To get to the Future Boulder, drive through the tunnels as you would to get to the Saddle Boulders. After you get through the tunnels, there will be a road off to the left. Sometimes the road is blocked by boulders after a few hundred feet so you may have to park right there but you might be able to drive down to the boulder. Either way you get there, go down the road and the boulder will be on your left just before a wood bridge. The boulder is hard to see from the road, but it is there.

1. Warm up, v0
2. Notta Warm Up, v2/3 Sit start to the warm up.
3. Notta Traverse, v7 Start at the right side of the large shelf and follow the crack system left.
4. Blast from the Past, v3 Climbs center of the face, high and committing
5. Slippery Slope, v6 The crux is getting established on the slippery slope...
6. Super Slippery Slope, v8 Start as for Back to the Future and climbing into Slippery Slope.
7. Back to the Future, v9 Start of left side of big shelf, climb up and right to a good shelf.
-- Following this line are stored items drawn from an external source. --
/-- The header, selector and payload of a block pass through the page's virtual cache. -/
def bxTouch (s : State) (q : Req) (a : Acc) (f : Frame) (n : Nat) (write : Bool) : State :=
  if routeOf a.va ≠ 0 then s
  else [f.hdr n, f.sel n, f.pay n].foldl (fun s d =>
    pastureAccess s a.attr q.ctx (a.va + d - (f.base + a.va % f.size)) d (dieOfCore q.core) write) s

/-- A load decodes the elements of a BX page (02 R53, 09 R184), its blocks taken as one group read (15 R336). The value carries the packed words, and the access its
flags. -/
def applyBxLoad (s : State) (q : Req) (j : Nat) (a : Acc) : State :=
  let t := modeET q.mode
  let (f, e) := frameOf (accLeaf a) a.va
  let k := (bxLoadElems q).getD 1
  let blocks := (List.range ((e + k - 1) / 32 + 1 - e / 32)).map (e / 32 + ·)
  let parts := blocks.flatMap (f.reads s)
  if blockInAet s parts then accFault s q j a 0x17
  else
    let es := (List.range k).map fun i => f.decode s (e + i)
    let rs := es.map (bxRound (fenvOf q.mode t))
    let s := takeBlock (blocks.foldl (fun s n => bxTouch s q a f n false) s) f parts
    let s := es.foldl (fun s x => countMismatch s (f.base / 2 ^ 37 % 4) x) s
    let x := total (rs.zipIdx.map fun (r, i) => r.1 * 2 ^ (elemWidth t * i))
    let fl := rs.foldl (fun fl r => fl ||| r.2) (0 : Fl)
    onAcc s q.id j fun y => { y with r := x, y := fl.toNat, st := .done }

/-- The value and f32 word of a stored element (02 R54). -/
def bxSource (t x : Nat) : FV × Nat :=
  let v := (fmtOf t).read false x
  (v, (fpCvt { f := f32, rm := 0, ftz := false, cnan := false } v).1)

/-- Element `base + i` as the lanes of a store supply it. -/
def bxElement (q : Req) (k va : Nat) : FV × Nat :=
  let t := modeET q.mode
  match q.accs.find? fun a => decide (a.va ≤ va) && decide (va < a.va + k) with
  | some a => bxSource t (a.x / 2 ^ (elemWidth t * (va - a.va)) % 2 ^ elemWidth t)
  | none => bxSource t 0

/-- A store encodes the whole block that this lane belongs to (02 R54, 09 R186, 15 R336); the block's granules leave every copy, those
that pass the pasture among them. -/
def applyBxStore (s : State) (q : Req) (j : Nat) (a : Acc) : State :=
  let k := (bxStoreElems q).getD 1
  let base := a.va / 32 * 32
  let (f, e) := frameOf (accLeaf a) a.va
  let b := bxEncode f.ef ((List.range 32).map fun i => bxElement q k (base + i))
  if blockInAet s (f.puts s (e / 32) b.outs.length) then accFault s q j a 0x17
  else
  let s := writeBlock (bxTouch s q a f (e / 32) true) f (e / 32) b
  onReq s q.id fun q => { q with accs := mapIf (fun b => b.va / 32 == base / 32) (fun b => { b with st := .done }) q.accs }

/-- After an atomic the issuing core's copies hold the granule as it now stands (15 R330). -/
def refreshGranule (s : State) (core g : Nat) : State :=
  mapL1 s (fun l => l.core == core && l.dpa == g && !l.owned && !l.nc) fun l =>
    { l with data := homeGranule s g, valid := BitVec.allOnes 32 }

/-- Writes the words of an atomic at the home. -/
def atomPut (s : State) (q : Req) (a : Acc) (bs : List Byte) : State :=
  let s := homePutOwn (accPasture s q a true) q.core a.dpa bs
  refreshGranule s q.core (granOf a.dpa)

/-- An access is done, with the value it returns. -/
def doneAcc (s : State) (q : Req) (j x : Nat) : State := onAcc s q.id j fun a => { a with r := x, st := .done }

/-- The operation of a request on one word of operand type `et`. -/
def atomWord (k : ReqKind) (et m x y : Nat) : Nat :=
  match k with
  | .atom p _ => atomNew p et m x y
  | .red p => atomNew p et m x y
  | .satom p => atomNew p et m x y
  | _ => m

/-- The high word of a `catom` lane has been performed: its low update is on its way (09 R205). -/
def sendLow (s : State) (q : Req) (j hdie : Nat) (a : Acc) (e : W32) : State :=
  let (n, s) := newId s
  let u : LowUp := { seq := n, lane := j, hdie := hdie, dpa := a.r, x1 := BitVec.ofNat 32 a.y, e := e, done := false }
  onReq s q.id fun q => { q with lows := q.lows ++ [u], accs := modNth (fun a => { a with aged := none }) q.accs j }

/-- GEN and ARRIVED after one arrival of N (11 R231), the GEN it read, and whether it completed the round. -/
def wideArrive (w n : Nat) : Nat × Nat × Bool :=
  let g := w / 2 ^ 32
  if (w + 1) % 2 ^ 32 = n then ((g + 1) % 2 ^ 32 * 2 ^ 32, g, true) else (g * 2 ^ 32 + (w + 1) % 2 ^ 32, g, false)

/-- The flock's arrival has been made: its members wait for GEN to change, and an arrival that changed it wakes the
droves that wait on the word (11 R231, 19 R407). -/
def wideArrived (s : State) (q : Req) (a : Acc) (g : Nat) (changed : Bool) : State :=
  let w := (droveOf s q.drove).elim (0 : W64) (·.lclk)
  let s := onFlock s q.flock fun f =>
    { f with wide := some { meetOf f with req := none, gen := some (BitVec.ofNat 32 g) } }
  let s := onDrove (dropReq s q.id) q.drove fun d => { d with turn := false }
  if !changed then s
  else
    ((allFlocks s ++ s.sch.saved.map (·.flock)).filter fun f => f.ctx == q.ctx).foldl (fun s f =>
      ((flockDroves s f.uid).filter fun d => (meetOf f).members.any fun m => m.1 == d.idx && m.2.1.toNat == a.va).foldl
        (fun s d => wake s d.uid w fun x => x == .wide) s) s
Daniel Soto eating the cookie. He was the inspiration for Marley Marathon

8. Super Crimper Roof, v? Project
9. Name Unknown, v9 Start on shelf and finish at the lip, really cool moves.
10. Direct Finish Project, v? The slab finish to #9, will be a mega classic.
11. Lucky Charms, v10 Start on #9, go right at the lip and finish on Marley Marathon.
12. Marley Marathon, v5 Start sitting on a shelf, climb up diehedral and surmount bulge.



Thursday, July 28, 2011

7-28-11: Riverside Rock

A short video by Ryan Alonzo

I got an email a while back from Ryan Alonzo with a link to the above video. This isn't a boulder that I've seen before, but it looks pretty cool. I talked to Jacob Copeland and it turns out that he had previously climbed some of the lines, so it would be interesting to hear his names / grades for the ones he did. Thank you Ryan for putting this together!!

Here is the info:

Directions: On northside drive about 1 mile west past el cap meadow there will be a paved pullout on the lefthand side of the street that is a view point for Bridalveil falls. Park at the first dirt pull out on the left past the view point. The boulder is next to the road 2 min walk west of pull out.

Wednesday, June 01, 2011

6-1-11: Aphrodite

Raza on Aphrodite [v5]

Here is a great line that was put up this last winter. This was the last installment from the Crumbs, the bouldering area below the Cookie Cliff. It was hard to come up with a grade, since I am not a great crack climber. I managed to wedge my fingers just long enough to send the thing!

Thanks for the vid Scott!


Wednesday, April 13, 2011

4-13-11: Bipolar

Raza on the first ascent of Bipolar [v7]

Here is another climb from The Crumbs and this one is right next to (facing) First Act. The problem is fiendishly simple: dyno then mantle. But once you try it, you find out quickly that it is not so simple...


Tuesday, March 08, 2011

3-8-11: First Act

Paul Barraza on the FA of First Act [v8]

Things are getting a bit stale around here, so here is some footage of a first ascent I snagged between snow storms this winter. It is in the area we have dubbed the "Crumbs" as they are the base of the Cookie Cliff. There are a few established problems in the area that are cool as well.

The problem starts sitting on a good sidepull feature and finishes on a good rail about 12' up. It is called First Act because the 30 foot second act is yet to be done. (Kevin Jorgeson, are you reading this?) The finish would be tall and committing with a thin technical section right after the big rail, that would be maybe v4x on its own right.